There are some gentle older dogs in the neighborhood that interest Molly and one poodle she’s pretty nuts about. His owners named him Apricot but decided that was too feminine and shortened it to Rickie. He and Molly go into crouch/play mode whenever they see each other, which can be a bit problematic when they’re on leashes. The owner solves this by letting Rickie off-leash, even if we’re inches from the main road. He insists in an Eastern European dialect that “Dogs should play.” I’m tempted to respond, “They should live” but I’m not sure he has a sense of humor.
At home, Molly has two windows from which she can watch the neighborhood (front) or the wildlife (back). She has a robust, Suzanne Pleshette kind of bark; none of the yapping I’d find hard to put up with.
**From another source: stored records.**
/-- R334, R350, R380: stores that are aligned. To the data SRAM: with room in the store buffer the store joins it as its youngest
entry, and memory is as before; with none, the oldest entry is drained first, and the stall counted. To the program store, SW
and SD alone: it joins the code-write window, and the program store is as before. To a register, SD alone: as regStore says.
What the mode does not permit, SB and SH to another zone among it, raises STORE_ACCESS with the address. R380: a drained store, then a load of the same bytes:
whatever the buffer held, after the drain the SRAM holds the youngest store's value, and every doubleword that no store of
the buffer touches is as before. R350 to R352: a store into the code-write window. It merges into its doubleword's entry, or
takes a new one while fewer than 16, or 64 on a core, are used; a full window refuses a new one, and the engine raises
CWIN_FULL. The program store, and so what a fetch sees, stays as it was; a load by the engine sees the stored bytes. A drain
of a window whose entries name different doublewords makes the program store what the engine's loads saw, and empties the
window. Completes: SB, SH, SW, SD. -/
def Obligations.MuziaStores : Prop :=
  (∀ (e : Fin 68) (a : IArgs) (s : State), s.fits e false false →
    let x := s.effAddr e a
    let z := zoneOf (isCore e) x
    let ok := fun (size : Nat) (c : Instr) => x % size = 0 → mayStore (isCore e) (s.eng e).mode z size x = true →
      let v := (s.rg e a.rd).toNat % 256 ^ size
      let w : SbEntry := { addr := x, size := size, val := v }
      (z.isSram = true → (s.eng e).sbuf.length < sbCap e →
        s.endsFrom s c e { s.eng e with sbuf := (s.eng e).sbuf ++ [w] } false false) ∧
      (∀ old rest, z.isSram = true → sbCap e ≤ (s.eng e).sbuf.length → (s.eng e).sbuf = old :: rest →
        let u := ((s.engCount e 2 3).updEng e (fun x => { x with sbuf := rest })).sramWrite e old.addr old.size old.val
        s.endsFrom u c e { u.eng e with sbuf := rest ++ [w] } false false) ∧
      (z = .prog → ∀ u, s.cwStore e x size v = some u → s.endsFrom u c e (u.eng e) false false) ∧
      (z = .regs → ∀ u, s.regStore e x v = .next u false → s.endsFrom u c e (u.eng e) false false)
    let denied := fun (size : Nat) (c : Instr) => x % size = 0 →
      mayStore (isCore e) (s.eng e).mode z size x = false ∨ (z.isSram = false ∧ size < (if z = .prog then 4 else 8)) ∨ z = .none →
      Answers c s (fun t => t = s.exc e 0x09 x)
    ok 1 (.sb e a) ∧ ok 2 (.sh e a) ∧ ok 4 (.sw e a) ∧ ok 8 (.sd e a) ∧
    denied 1 (.sb e a) ∧ denied 2 (.sh e a) ∧ denied 4 (.sw e a) ∧ denied 8 (.sd e a)) ∧
  (∀ (s : State) (e : Nat),
    (∀ w rest, (s.eng e).sbuf = rest ++ [w] → w.size = 1 ∨ w.size = 2 ∨ w.size = 4 ∨ w.size = 8 →
      w.addr % w.size = 0 → w.val < 256 ^ w.size → partDw ((s.drain e).sramDw e w.addr) w.addr w.size = w.val) ∧
    (∀ d, ((s.eng e).sbuf.all (fun w => w.addr / 8 != d)) = true → (s.drain e).sramDw e (8 * d) = s.sramDw e (8 * d)) ∧
    ((s.drain e).eng e).sbuf = []) ∧
  (∀ (s : State) (e a size v : Nat), size = 4 ∨ size = 8 → a % size = 0 → v < 256 ^ size →
    (∀ u, s.cwStore e a size v = some u →
      u.img = s.img ∧ partDw (u.progDw e a) a size = v ∧ (∀ k, k ≠ e → u.eng k = s.eng k) ∧
      ((u.eng e).cwin.length = (s.eng e).cwin.length ∨ (u.eng e).cwin.length = (s.eng e).cwin.length + 1 ∧
        (u.eng e).cwin.length ≤ if e < 64 then 16 else 64)) ∧
    ((s.cwAt e a).isNone = true → (if e < 64 then 16 else 64) ≤ (s.eng e).cwin.length →
      s.cwStore e a size v = none ∧
      (zoneOf (isCore e) a = .prog → ∃ u, s.storeTo e a size v = .raise u 0x0A a ∧ u = s)) ∧
    (((s.eng e).cwin.map (fun c => c.dw)).Nodup →
      (∀ b, (s.drainCode e).storeDw e b = s.progDw e b % 2 ^ 64) ∧ ((s.drainCode e).eng e).cwin = []))

/-- R335: an AMO of 4 or 8 bytes at an aligned address of the data SRAM that the mode may use: the store buffer drains, the word
takes the operation's result in one access, and rd receives the old value, sign-extended at 4 bytes. CAS compares with rd
before it is written. R353: BMOV on a core: with both ranges permitted and no uncorrectable word in the source, g[rt] bytes
from g[rs] are moved to g[rd] and no register is written: each byte of the destination is the source's byte as it was before,
the code-write window seen, whatever of the two ranges overlaps, and every other byte of the data SRAM is as before. Completes: AMO_ADD, AMO_AND, AMO_OR, AMO_XOR, AMO_SMIN, AMO_SMAX,
AMO_UMIN, AMO_UMAX, AMO_SWAP, AMO_CAS, BMOV. -/
def Obligations.MuziaAtomicsAndMoves : Prop :=
  (∀ (e : Fin 68) (a : AmoArgs) (s : State), s.fits e false false → a.u = 0 → 2 ≤ a.sz.toNat →
    let size := if a.sz = 2 then 4 else 8
    let x := (s.rg e a.rs).toNat
    let z := zoneOf (isCore e) x
    x % size = 0 → z.isSram = true → sramMay (s.eng e).mode z = true →
    let u := s.drain e
    u.isUe e x = false →
    let old := partDw (u.sramDw e x) x size
    let v := (u.rg e a.rt).toNat % 256 ^ size
    let cmp := (u.rg e a.rd).toNat % 256 ^ size
    let ok := fun (c : Instr) (new : Nat) =>
      let w := u.sramWrite e x size (new % 256 ^ size)
      s.endsFrom w c e ((w.eng e).setG a.rd.toNat (extend false size old)) false false
    ok (.amoAdd e a) (old + v) ∧ ok (.amoAnd e a) (old &&& v) ∧ ok (.amoOr e a) (old ||| v) ∧ ok (.amoXor e a) (old ^^^ v) ∧
    ok (.amoSmin e a) (if signedOf size v < signedOf size old then v else old) ∧
    ok (.amoSmax e a) (if signedOf size old < signedOf size v then v else old) ∧
    ok (.amoUmin e a) (min old v) ∧ ok (.amoUmax e a) (max old v) ∧ ok (.amoSwap e a) v ∧
    ok (.amoCas e a) (if old = cmp then v else old)) ∧
  (∀ (e : Fin 68) (a : BmovArgs) (s : State), s.fits e false false → isCore e = true → a.u = 0 →
    let n := (s.rg e a.rt).toNat
    let src := (s.rg e a.rs).toNat
    let dst := (s.rg e a.rd).toNat
    n ≤ 4096 → bmovSrcOk (s.eng e).mode src n = true → bmovDstOk (s.eng e).mode dst n = true →
    let u := s.drain e
    (∀ i < n, u.srcUe e (src + i) = false) →
    let w := u.bmove e src dst n
    s.endsFrom w (.bmov e a) e (w.eng e) false false) ∧
  (∀ (s : State) (e src dst n : Nat),
    let w := s.bmove e src dst n
    (∀ i, i < n → partDw (w.sramDw e (dst + i)) (dst + i) 1 =
      partDw (if src + i < 0x80000 then s.progDw e (src + i) else s.sramDw e (src + i)) (src + i) 1) ∧
    (∀ x, x < dst ∨ dst + n ≤ x → partDw (w.sramDw e x) x 1 = partDw (s.sramDw e x) x 1) ∧
    w.img = s.img ∧ w.regs = s.regs ∧ w.pans = s.pans ∧ (w.eng e).g = (s.eng e).g)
I wish I could teach Molly to open the back door when she wants to go out but that is clearly a bridge too far. Instead, I’ve bought a removable dog door, which she happily uses seven months of the year. Nothing says spring like the sight of daffodils or the re-installation of the beloved dog door. My vet marvels at Molly’s puppy-like aspect. She looks young because I am meticulous about her appearance and general health. I play with her every day—fetch or tug-of-war—and take her for long walks. She gets the requisite injections, and takes medicine to keep fleas, ticks and worms at bay, as well as a mild antihistamine during allergy season. There is no staining under Molly’s eyes, as is common with many white dogs, because I clean them every single damned day. I brush her teeth several times a week, check her weight regularly, and get her groomed once a month. I cuddle her if she’s nervous, pick her up if she’s tired, take responsibility for her care, feeding and general training. Naturally, I’d do the same for any of my kids.